Instructions for the task
Of the records that follow, copy only the lines from the line containing "p).arrivals = s.arrivals := rfl" to the line containing "p).power = s.power := rfl", both included, exactly as written.

Data for this task
/-- GDDR_LAYOUT (R260): the direct size is set; where it changes, no GDDR7 sector stays poisoned, and every byte and sector of the
other tiers is as before. What GDDR7 bytes then hold is not said.

DATA_PUT and DATA_GET (R93, R421, R422): a transfer that meets no fault writes the host's rows from entry row ROW, or sends the
rows read to host memory, and completes; one that meets a fault completes with its status and DETAIL the first row not moved, and the
rows that DATA_GET read before it have been sent.

KEYRING_WRITE (R85 to R88): a refused write completes with its status and changes no entry; one that concerns no resident
context writes the entry at once and completes; one that does is held for the hinge. EPOCH and EPOCH_VALID survive a write that
leaves VALID set and does not ask to set them. -/
def Obligations.MemoryCommands : Prop :=
  (∀ (s : State) (r : CmdRef) (c : Cmd), Startable s r 0x0102 c →
     let d := BitVec.ofNat 6 (fld c.payload 0 6)
     (d = s.ms.gddrD → exec (.gddrLayout r) s = .next (s.finish r {})) ∧
     (d ≠ s.ms.gddrD → ∃ m : Memory, exec (.gddrLayout r) s = .next
         ({ s with ms := { s.ms with mem := m, gddrD := d, poison := s.ms.poison.filter fun k => decide (gddrBytes ≤ k * 32) } }.finish r {}) ∧
       ∀ a, gddrBytes ≤ a → Mem.byte m a = Mem.byte s.ms.mem a)) ∧
  (∀ (s t : State) (r : CmdRef) (c : Cmd) (e : Flt),
     let k := capture s none (DP.handle c.payload)
     let row := DP.row c.payload
     capWaits s k = false →
     (∀ host, Startable s r 0x0103 c →
       let rows := (List.range (DP.rows c.payload)).map fun i => ((host.getD i 0 : Row), (0 : BitVec 16))
       (accessWrite s (some r.ctx) k none row rows = (none, t) → exec (.dataPut r host) s = .next (t.finish r {})) ∧
       (accessWrite s (some r.ctx) k none row rows = (some e, t) → exec (.dataPut r host) s =
         .next (faultCmd t c e.status e.info (BitVec.ofNat 32 (max row e.info.index))))) ∧
     (Startable s r 0x0104 c → ∀ rows,
       let sent := if rows = [] then t else { t with hostOut := t.hostOut ++ [HostOut.rows (DP.host c.payload) rows] }
       (accessRead s (some r.ctx) k none row (DP.rows c.payload) = (rows, none, t) → exec (.dataGet r) s = .next (sent.finish r {})) ∧
       (accessRead s (some r.ctx) k none row (DP.rows c.payload) = (rows, some e, t) → exec (.dataGet r) s =
         .next (faultCmd sent c e.status e.info (BitVec.ofNat 32 (max row e.info.index)))))) ∧
  (∀ (s : State) (r : CmdRef) (c : Cmd), Startable s r 0x0101 c →
     (keyRefusal s c.payload ≠ 0 → exec (.keyringWrite r) s = .next (s.finish r { status := keyRefusal s c.payload })) ∧
     (keyRefusal s c.payload = 0 → keyResident s c.payload = false →
       exec (.keyringWrite r) s = .next ((s.setKey (KW.index c.payload) (newKey s c.payload)).finish r {})) ∧
     (keyRefusal s c.payload = 0 → keyResident s c.payload = true →
       exec (.keyringWrite r) s = .next { s.setPhase r .running with held := s.held ++ [r] }) ∧
     (DE.valid (KW.entry c.payload) = true → KW.setEpoch c.payload = false →
       DE.epochValid (newKey s c.payload) = DE.epochValid (s.key (KW.index c.payload)) ∧
       DE.epoch (newKey s c.payload) = DE.epoch (s.key (KW.index c.payload))))

/-- The access check (R92): the first of its checks that fails decides: validity, the context mask, the permission, the format; an
entry row outside the entry is out of bounds. A check that fails changes nothing.

Rows through an entry in GDDR7 (R84, R92, R93): with every check passed and no row poisoned, an access reads the rows that
memory holds, and a write puts each of distinct rows into memory, keeps the memory's form, and leaves every byte outside them. -/
def Obligations.EntryRows : Prop :=
  (∀ (s : State) (c : Option CtxId) (k : Cap) (f : Option Nat) (o n : Nat), 0 < n →
     let stop := fun (st : Half) (i : FaultInfo) => accessRead s c k f o n = ([], some ⟨st, i⟩, s)
     (k.valid = false → stop St.keyInvalid { handle := k.handle }) ∧
     (k.valid = true → k.ctxOk c = false → stop St.keyAccessDenied { handle := k.handle }) ∧
     (k.valid = true → k.ctxOk c = true → k.permOk pRD = false → stop St.keyAccessDenied { handle := k.handle }) ∧
     (k.valid = true → k.ctxOk c = true → k.permOk pRD = true → k.fmtOk f = false → stop St.keyFormatMismatch { handle := k.handle }) ∧
     (k.refuse c pRD f = none → k.addr o = none →
       accessRead s c k f o n = ([], some ⟨St.keyOutOfBounds, { handle := k.handle, index := o }⟩, markSeen s c k pRD))) ∧
  (∀ (s : State) (c : Option CtxId) (k : Cap) (f : Option Nat) (o : Nat) (at' : Nat → Nat),
     (∀ n, 0 < n → k.refuse c pRD f = none →
       (∀ j, j < n → k.addr (o + j) = some (at' j) ∧ at' j < gddrBytes ∧ (s.chan (channelOf s (at' j)).1).poisoned = false ∧
         poisonMask s.ms.poison (at' j) = 0) →
       accessRead s c k f o n = ((List.range n).map fun j => Mem.row s.ms.mem (at' j), none, markSeen s c k pRD)) ∧
     (∀ rs : List Row, rs ≠ [] → k.refuse c pWR f = none →
       (∀ j, j < rs.length → k.addr (o + j) = some (at' j) ∧ at' j < gddrBytes) →
       (∀ i j, i < j → j < rs.length → at' i + 512 ≤ at' j ∨ at' j + 512 ≤ at' i) →
       ∃ t : State, accessWrite s c k f o (rs.map fun r => (r, 0)) = (none, t) ∧
         (∀ j, j < rs.length → Mem.row t.ms.mem (at' j) = rs.getD j 0) ∧
         (∀ a, (∀ j, j < rs.length → a < at' j ∨ at' j + 512 ≤ a) → Mem.byte t.ms.mem a = Mem.byte s.ms.mem a) ∧
         (Mem.wf s.ms.mem = true → Mem.wf t.ms.mem = true) ∧ t.cores = s.cores ∧ t.keys = s.keys ∧ t.cmds = s.cmds ∧ t.fab = s.fab))

/-! ### Memory, banks and engines (01, 03, 09) -/

/-- Where entry row j lies (R84). -/
def Obligations.RowPlacement : Prop :=
  ∀ (e : BitVec 256) (j : Nat),
    (DE.tier e = 1 → ∀ k b r, DE.interleave e = k → k ≠ 0 → b % 2 ^ k = 0 → r < 1024 →
      DE.base e = chipBase + b * 0x80000 + r * 512 →
      devRowAddr e j = chipBase + (b + j % 2 ^ k) * 0x80000 + (r + j / 2 ^ k) * 512) ∧
    (DE.interleave e = 0 ∨ DE.tier e ≠ 1 → devRowAddr e j = DE.base e + j * 512)

/-- Rows of the memory mesh (R72, R80, R95, R96): a read answers the row with its poison, after what its bank's or channel's code finds
in it and with the sectors that an error in transit poisons, counts poisoned CXL lines, and changes no byte; a write outside the rows
of a running configuration replaces the whole row, in chip and core memory with its poison, is acknowledged, keeps the memory's form,
and leaves every byte outside the row.

Requests that their target refuses (R27, R31, R105, R233, R265): a row address that is not mapped, one of chip or core memory that
is not aligned, a row behind a CXL port that is down, a read of a gated bank, and a write into a running configuration fault the issuing
context, and nothing is read or written. That an address of the configuration space and an unaligned one of another tier are answered
as unmapped is the model's choice (log 126). -/
def Obligations.MeshRows : Prop :=
  (∀ (s : State) (c : Option CtxId) (a : BitVec 52), Served s a.toNat →
     (∀ (f : Finding) (x : Transit),
       let u := transitCount (rowFinding s a.toNat f) x
       let m : BitVec 16 := if region s a.toNat = .gddr ∧ (u.chan (channelOf s a.toNat).1).poisoned = true then 0xFFFF
         else poisonMask u.ms.poison a.toNat
       exec (.memoryMeshRowRead c ⟨a, f, x⟩) s =
         .next ((countCxlPoison u a.toNat m).answer (.row a (Mem.row s.ms.mem a.toNat) (m ||| transitPoison x)))) ∧
     ∀ (r : Row) (p : BitVec 16) (x : Transit), configRow s a.toNat = false →
       ∃ t : State, exec (.memoryMeshRowWrite c a r ⟨p, x⟩) s = .next t ∧
         Mem.row t.ms.mem a.toNat = r ∧
         (∀ y, y < a.toNat ∨ a.toNat + 512 ≤ y → Mem.byte t.ms.mem y = Mem.byte s.ms.mem y) ∧
         (Mem.wf s.ms.mem = true → Mem.wf t.ms.mem = true) ∧
         (region s a.toNat ≠ .gddr → region s a.toNat ≠ .cxl → poisonMask t.ms.poison a.toNat = p ||| transitPoison x) ∧
         t.ms.out = s.ms.out ++ [.acked a] ∧ t.cores = s.cores ∧ t.ctxs = s.ctxs ∧ t.engines = s.engines ∧ t.ms.banks = s.ms.banks) ∧
  (∀ (s : State) (c : CtxId) (a : BitVec 52) (f : Finding) (x : Transit) (r : Row) (p : BitVec 16),
     let refused := fun (i : Instr) (st : Half) =>
       exec i s = .next ((raiseFault s (some c) st { index := a.toNat / 512 }).answer (.failed a st))
     (a.toNat % 512 ≠ 0 ∨ region s a.toNat = .unmapped ∨ region s a.toNat = .config →
       refused (.memoryMeshRowRead (some c) ⟨a, f, x⟩) St.addressUnmapped ∧ refused (.memoryMeshRowWrite (some c) a r ⟨p, x⟩) St.addressUnmapped) ∧
     (a.toNat % 512 = 0 → region s a.toNat = .cxl → (s.cxlPort (cxlPortOf s a.toNat)).down = true →
       refused (.memoryMeshRowRead (some c) ⟨a, f, x⟩) St.cxlPortDown ∧ refused (.memoryMeshRowWrite (some c) a r ⟨p, x⟩) St.cxlPortDown) ∧
     (a.toNat % 512 = 0 → region s a.toNat = .chip → (s.bank (bankOf a.toNat)).power = .gated →
       refused (.memoryMeshRowRead (some c) ⟨a, f, x⟩) St.bankGatedRead) ∧
     (a.toNat % 512 = 0 → region s a.toNat = .coreMem → configRow s a.toNat = true →
       refused (.memoryMeshRowWrite (some c) a r ⟨p, x⟩) St.configOverwrite))

/-- Gating (R104, R105): a gate request alone in an awake bank's queue gates the bank and leaves every byte outside it; a
write to a gated bank starts its wake, counts in LATE_WAKE and waits; once awake, the bank serves the write that waits. -/
def Obligations.BankGating : Prop :=
  (∀ (s : State) (b : BankId), (s.bank b.val).power = .awake → (s.bank b.val).queue = [.gate] →
    ∃ t : State, exec (.gateRequestEffect b) s = .next t ∧ (t.bank b.val).power = .gated ∧ (t.bank b.val).queue = [] ∧
      (∀ x, x < chipBase + b.val * 0x80000 ∨ chipBase + (b.val + 1) * 0x80000 ≤ x → Mem.byte t.ms.mem x = Mem.byte s.ms.mem x) ∧
      (∀ d, d ≠ b.val → t.bank d = s.bank d) ∧ t.cores = s.cores ∧ t.engines = s.engines ∧ t.ctxs = s.ctxs) ∧
  (∀ (s : State) (c : Option CtxId) (a : BitVec 52) (r : Row) (p : BitVec 16) (x : Transit), a.toNat % 512 = 0 →
    region s a.toNat = .chip → (s.bank (bankOf a.toNat)).power = .gated → exec (.memoryMeshRowWrite c a r ⟨p, x⟩) s =
      .next (s.setBank (bankOf a.toNat) { s.bank (bankOf a.toNat) with
        power := .waking, lateWake := countErr (s.bank (bankOf a.toNat)).lateWake, queue := [.write c a r p x] })) ∧
  (∀ (s : State) (b : BankId) (c : Option CtxId) (a : BitVec 52) (r : Row) (p : BitVec 16) (x : Transit),
    region s a.toNat = .chip → bankOf a.toNat = b.val → (s.bank b.val).power = .waking → (s.bank b.val).queue = [.write c a r p x] →
    ∃ t : State, exec (.bankWakeDone b) s = .next t ∧ (t.bank b.val).power = .awake ∧ (t.bank b.val).queue = [] ∧
      Mem.row t.ms.mem a.toNat = r ∧ t.ms.out = s.ms.out ++ [.acked a] ∧
      ∀ y, y < a.toNat ∨ a.toNat + 512 ≤ y → Mem.byte t.ms.mem y = Mem.byte s.ms.mem y)
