/-! ### setRst changes rst alone -/

@[simp] theorem State.setRst_pending (x : ResetCtl) : (s.setRst x).pending = s.pending := rfl
@[simp] theorem State.setRst_free (x : ResetCtl) : (s.setRst x).free = s.free := rfl
@[simp] theorem State.setRst_time (x : ResetCtl) : (s.setRst x).time = s.time := rfl
@[simp] theorem State.setRst_mod (x : ResetCtl) : (s.setRst x).mod = s.mod := rfl
@[simp] theorem State.setRst_host (x : ResetCtl) : (s.setRst x).host = s.host := rfl
@[simp] theorem State.setRst_cmds (x : ResetCtl) : (s.setRst x).cmds = s.cmds := rfl
@[simp] theorem State.setRst_hostOut (x : ResetCtl) : (s.setRst x).hostOut = s.hostOut := rfl
@[simp] theorem State.setRst_ctxs (x : ResetCtl) : (s.setRst x).ctxs = s.ctxs := rfl
@[simp] theorem State.setRst_grid (x : ResetCtl) : (s.setRst x).grid = s.grid := rfl
@[simp] theorem State.setRst_cores (x : ResetCtl) : (s.setRst x).cores = s.cores := rfl
@[simp] theorem State.setRst_ms (x : ResetCtl) : (s.setRst x).ms = s.ms := rfl
@[simp] theorem State.setRst_keys (x : ResetCtl) : (s.setRst x).keys = s.keys := rfl
@[simp] theorem State.setRst_held (x : ResetCtl) : (s.setRst x).held = s.held := rfl
@[simp] theorem State.setRst_engines (x : ResetCtl) : (s.setRst x).engines = s.engines := rfl
@[simp] theorem State.setRst_fab (x : ResetCtl) : (s.setRst x).fab = s.fab := rfl
@[simp] theorem State.setRst_colls (x : ResetCtl) : (s.setRst x).colls = s.colls := rfl
@[simp] theorem State.setRst_job (x : ResetCtl) : (s.setRst x).job = s.job := rfl
@[simp] theorem State.setRst_arrivals (x : ResetCtl) : (s.setRst x).arrivals = s.arrivals := rfl
@[simp] theorem State.setRst_streams (x : ResetCtl) : (s.setRst x).streams = s.streams := rfl
@[simp] theorem State.setRst_power (x : ResetCtl) : (s.setRst x).power = s.power := rfl
@[simp] theorem State.setRst_sec (x : ResetCtl) : (s.setRst x).sec = s.sec := rfl
@[simp] theorem State.setRst_bb (x : ResetCtl) : (s.setRst x).bb = s.bb := rfl
@[simp] theorem State.setRst_tel (x : ResetCtl) : (s.setRst x).tel = s.tel := rfl
@[simp] theorem State.setRst_bg (x : ResetCtl) : (s.setRst x).bg = s.bg := rfl

/-! ### setIsland changes power alone -/

@[simp] theorem State.setIsland_pending (i : IslandId) (x : Island) : (s.setIsland i x).pending = s.pending := rfl
@[simp] theorem State.setIsland_free (i : IslandId) (x : Island) : (s.setIsland i x).free = s.free := rfl
@[simp] theorem State.setIsland_time (i : IslandId) (x : Island) : (s.setIsland i x).time = s.time := rfl
@[simp] theorem State.setIsland_mod (i : IslandId) (x : Island) : (s.setIsland i x).mod = s.mod := rfl
@[simp] theorem State.setIsland_host (i : IslandId) (x : Island) : (s.setIsland i x).host = s.host := rfl
@[simp] theorem State.setIsland_cmds (i : IslandId) (x : Island) : (s.setIsland i x).cmds = s.cmds := rfl
@[simp] theorem State.setIsland_hostOut (i : IslandId) (x : Island) : (s.setIsland i x).hostOut = s.hostOut := rfl
@[simp] theorem State.setIsland_ctxs (i : IslandId) (x : Island) : (s.setIsland i x).ctxs = s.ctxs := rfl
@[simp] theorem State.setIsland_grid (i : IslandId) (x : Island) : (s.setIsland i x).grid = s.grid := rfl
@[simp] theorem State.setIsland_cores (i : IslandId) (x : Island) : (s.setIsland i x).cores = s.cores := rfl
@[simp] theorem State.setIsland_ms (i : IslandId) (x : Island) : (s.setIsland i x).ms = s.ms := rfl
@[simp] theorem State.setIsland_keys (i : IslandId) (x : Island) : (s.setIsland i x).keys = s.keys := rfl
@[simp] theorem State.setIsland_held (i : IslandId) (x : Island) : (s.setIsland i x).held = s.held := rfl
@[simp] theorem State.setIsland_engines (i : IslandId) (x : Island) : (s.setIsland i x).engines = s.engines := rfl
@[simp] theorem State.setIsland_fab (i : IslandId) (x : Island) : (s.setIsland i x).fab = s.fab := rfl
@[simp] theorem State.setIsland_colls (i : IslandId) (x : Island) : (s.setIsland i x).colls = s.colls := rfl
@[simp] theorem State.setIsland_job (i : IslandId) (x : Island) : (s.setIsland i x).job = s.job := rfl
@[simp] theorem State.setIsland_arrivals (i : IslandId) (x : Island) : (s.setIsland i x).arrivals = s.arrivals := rfl
@[simp] theorem State.setIsland_streams (i : IslandId) (x : Island) : (s.setIsland i x).streams = s.streams := rfl
@[simp] theorem State.setIsland_sec (i : IslandId) (x : Island) : (s.setIsland i x).sec = s.sec := rfl
@[simp] theorem State.setIsland_bb (i : IslandId) (x : Island) : (s.setIsland i x).bb = s.bb := rfl
@[simp] theorem State.setIsland_tel (i : IslandId) (x : Island) : (s.setIsland i x).tel = s.tel := rfl
@[simp] theorem State.setIsland_bg (i : IslandId) (x : Island) : (s.setIsland i x).bg = s.bg := rfl
@[simp] theorem State.setIsland_rst (i : IslandId) (x : Island) : (s.setIsland i x).rst = s.rst := rfl

/-! ### updCmd changes cmds alone -/

@[simp] theorem State.updCmd_pending (r : CmdRef) (f : Cmd → Cmd) : (s.updCmd r f).pending = s.pending := rfl
@[simp] theorem State.updCmd_free (r : CmdRef) (f : Cmd → Cmd) : (s.updCmd r f).free = s.free := rfl
@[simp] theorem State.updCmd_time (r : CmdRef) (f : Cmd → Cmd) : (s.updCmd r f).time = s.time := rfl
@[simp] theorem State.updCmd_mod (r : CmdRef) (f : Cmd → Cmd) : (s.updCmd r f).mod = s.mod := rfl
@[simp] theorem State.updCmd_host (r : CmdRef) (f : Cmd → Cmd) : (s.updCmd r f).host = s.host := rfl
@[simp] theorem State.updCmd_hostOut (r : CmdRef) (f : Cmd → Cmd) : (s.updCmd r f).hostOut = s.hostOut := rfl
@[simp] theorem State.updCmd_ctxs (r : CmdRef) (f : Cmd → Cmd) : (s.updCmd r f).ctxs = s.ctxs := rfl
@[simp] theorem State.updCmd_grid (r : CmdRef) (f : Cmd → Cmd) : (s.updCmd r f).grid = s.grid := rfl
@[simp] theorem State.updCmd_cores (r : CmdRef) (f : Cmd → Cmd) : (s.updCmd r f).cores = s.cores := rfl
@[simp] theorem State.updCmd_ms (r : CmdRef) (f : Cmd → Cmd) : (s.updCmd r f).ms = s.ms := rfl
@[simp] theorem State.updCmd_keys (r : CmdRef) (f : Cmd → Cmd) : (s.updCmd r f).keys = s.keys := rfl
@[simp] theorem State.updCmd_held (r : CmdRef) (f : Cmd → Cmd) : (s.updCmd r f).held = s.held := rfl
@[simp] theorem State.updCmd_engines (r : CmdRef) (f : Cmd → Cmd) : (s.updCmd r f).engines = s.engines := rfl
@[simp] theorem State.updCmd_fab (r : CmdRef) (f : Cmd → Cmd) : (s.updCmd r f).fab = s.fab := rfl
@[simp] theorem State.updCmd_colls (r : CmdRef) (f : Cmd → Cmd) : (s.updCmd r f).colls = s.colls := rfl
@[simp] theorem State.updCmd_job (r : CmdRef) (f : Cmd → Cmd) : (s.updCmd r f).job = s.job := rfl
@[simp] theorem State.updCmd_arrivals (r : CmdRef) (f : Cmd → Cmd) : (s.updCmd r f).arrivals = s.arrivals := rfl
@[simp] theorem State.updCmd_streams (r : CmdRef) (f : Cmd → Cmd) : (s.updCmd r f).streams = s.streams := rfl
@[simp] theorem State.updCmd_power (r : CmdRef) (f : Cmd → Cmd) : (s.updCmd r f).power = s.power := rfl
@[simp] theorem State.updCmd_sec (r : CmdRef) (f : Cmd → Cmd) : (s.updCmd r f).sec = s.sec := rfl
@[simp] theorem State.updCmd_bb (r : CmdRef) (f : Cmd → Cmd) : (s.updCmd r f).bb = s.bb := rfl
@[simp] theorem State.updCmd_tel (r : CmdRef) (f : Cmd → Cmd) : (s.updCmd r f).tel = s.tel := rfl
@[simp] theorem State.updCmd_bg (r : CmdRef) (f : Cmd → Cmd) : (s.updCmd r f).bg = s.bg := rfl
@[simp] theorem State.updCmd_rst (r : CmdRef) (f : Cmd → Cmd) : (s.updCmd r f).rst = s.rst := rfl

/-! ### setPhase changes cmds alone -/

@[simp] theorem State.setPhase_pending (r : CmdRef) (p : Phase) : (s.setPhase r p).pending = s.pending := rfl
@[simp] theorem State.setPhase_free (r : CmdRef) (p : Phase) : (s.setPhase r p).free = s.free := rfl
@[simp] theorem State.setPhase_time (r : CmdRef) (p : Phase) : (s.setPhase r p).time = s.time := rfl
@[simp] theorem State.setPhase_mod (r : CmdRef) (p : Phase) : (s.setPhase r p).mod = s.mod := rfl
@[simp] theorem State.setPhase_host (r : CmdRef) (p : Phase) : (s.setPhase r p).host = s.host := rfl
@[simp] theorem State.setPhase_hostOut (r : CmdRef) (p : Phase) : (s.setPhase r p).hostOut = s.hostOut := rfl
@[simp] theorem State.setPhase_ctxs (r : CmdRef) (p : Phase) : (s.setPhase r p).ctxs = s.ctxs := rfl
@[simp] theorem State.setPhase_grid (r : CmdRef) (p : Phase) : (s.setPhase r p).grid = s.grid := rfl
@[simp] theorem State.setPhase_cores (r : CmdRef) (p : Phase) : (s.setPhase r p).cores = s.cores := rfl
@[simp] theorem State.setPhase_ms (r : CmdRef) (p : Phase) : (s.setPhase r p).ms = s.ms := rfl
@[simp] theorem State.setPhase_keys (r : CmdRef) (p : Phase) : (s.setPhase r p).keys = s.keys := rfl
@[simp] theorem State.setPhase_held (r : CmdRef) (p : Phase) : (s.setPhase r p).held = s.held := rfl
@[simp] theorem State.setPhase_engines (r : CmdRef) (p : Phase) : (s.setPhase r p).engines = s.engines := rfl
@[simp] theorem State.setPhase_fab (r : CmdRef) (p : Phase) : (s.setPhase r p).fab = s.fab := rfl
@[simp] theorem State.setPhase_colls (r : CmdRef) (p : Phase) : (s.setPhase r p).colls = s.colls := rfl
@[simp] theorem State.setPhase_job (r : CmdRef) (p : Phase) : (s.setPhase r p).job = s.job := rfl
@[simp] theorem State.setPhase_arrivals (r : CmdRef) (p : Phase) : (s.setPhase r p).arrivals = s.arrivals := rfl
@[simp] theorem State.setPhase_streams (r : CmdRef) (p : Phase) : (s.setPhase r p).streams = s.streams := rfl
@[simp] theorem State.setPhase_power (r : CmdRef) (p : Phase) : (s.setPhase r p).power = s.power := rfl
@[simp] theorem State.setPhase_sec (r : CmdRef) (p : Phase) : (s.setPhase r p).sec = s.sec := rfl
@[simp] theorem State.setPhase_bb (r : CmdRef) (p : Phase) : (s.setPhase r p).bb = s.bb := rfl
@[simp] theorem State.setPhase_tel (r : CmdRef) (p : Phase) : (s.setPhase r p).tel = s.tel := rfl
@[simp] theorem State.setPhase_bg (r : CmdRef) (p : Phase) : (s.setPhase r p).bg = s.bg := rfl
@[simp] theorem State.setPhase_rst (r : CmdRef) (p : Phase) : (s.setPhase r p).rst = s.rst := rfl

Answer for the task
@[simp] theorem State.setPhase_arrivals (r : CmdRef) (p : Phase) : (s.setPhase r p).arrivals = s.arrivals := rfl
@[simp] theorem State.setPhase_streams (r : CmdRef) (p : Phase) : (s.setPhase r p).streams = s.streams := rfl
@[simp] theorem State.setPhase_power (r : CmdRef) (p : Phase) : (s.setPhase r p).power = s.power := rfl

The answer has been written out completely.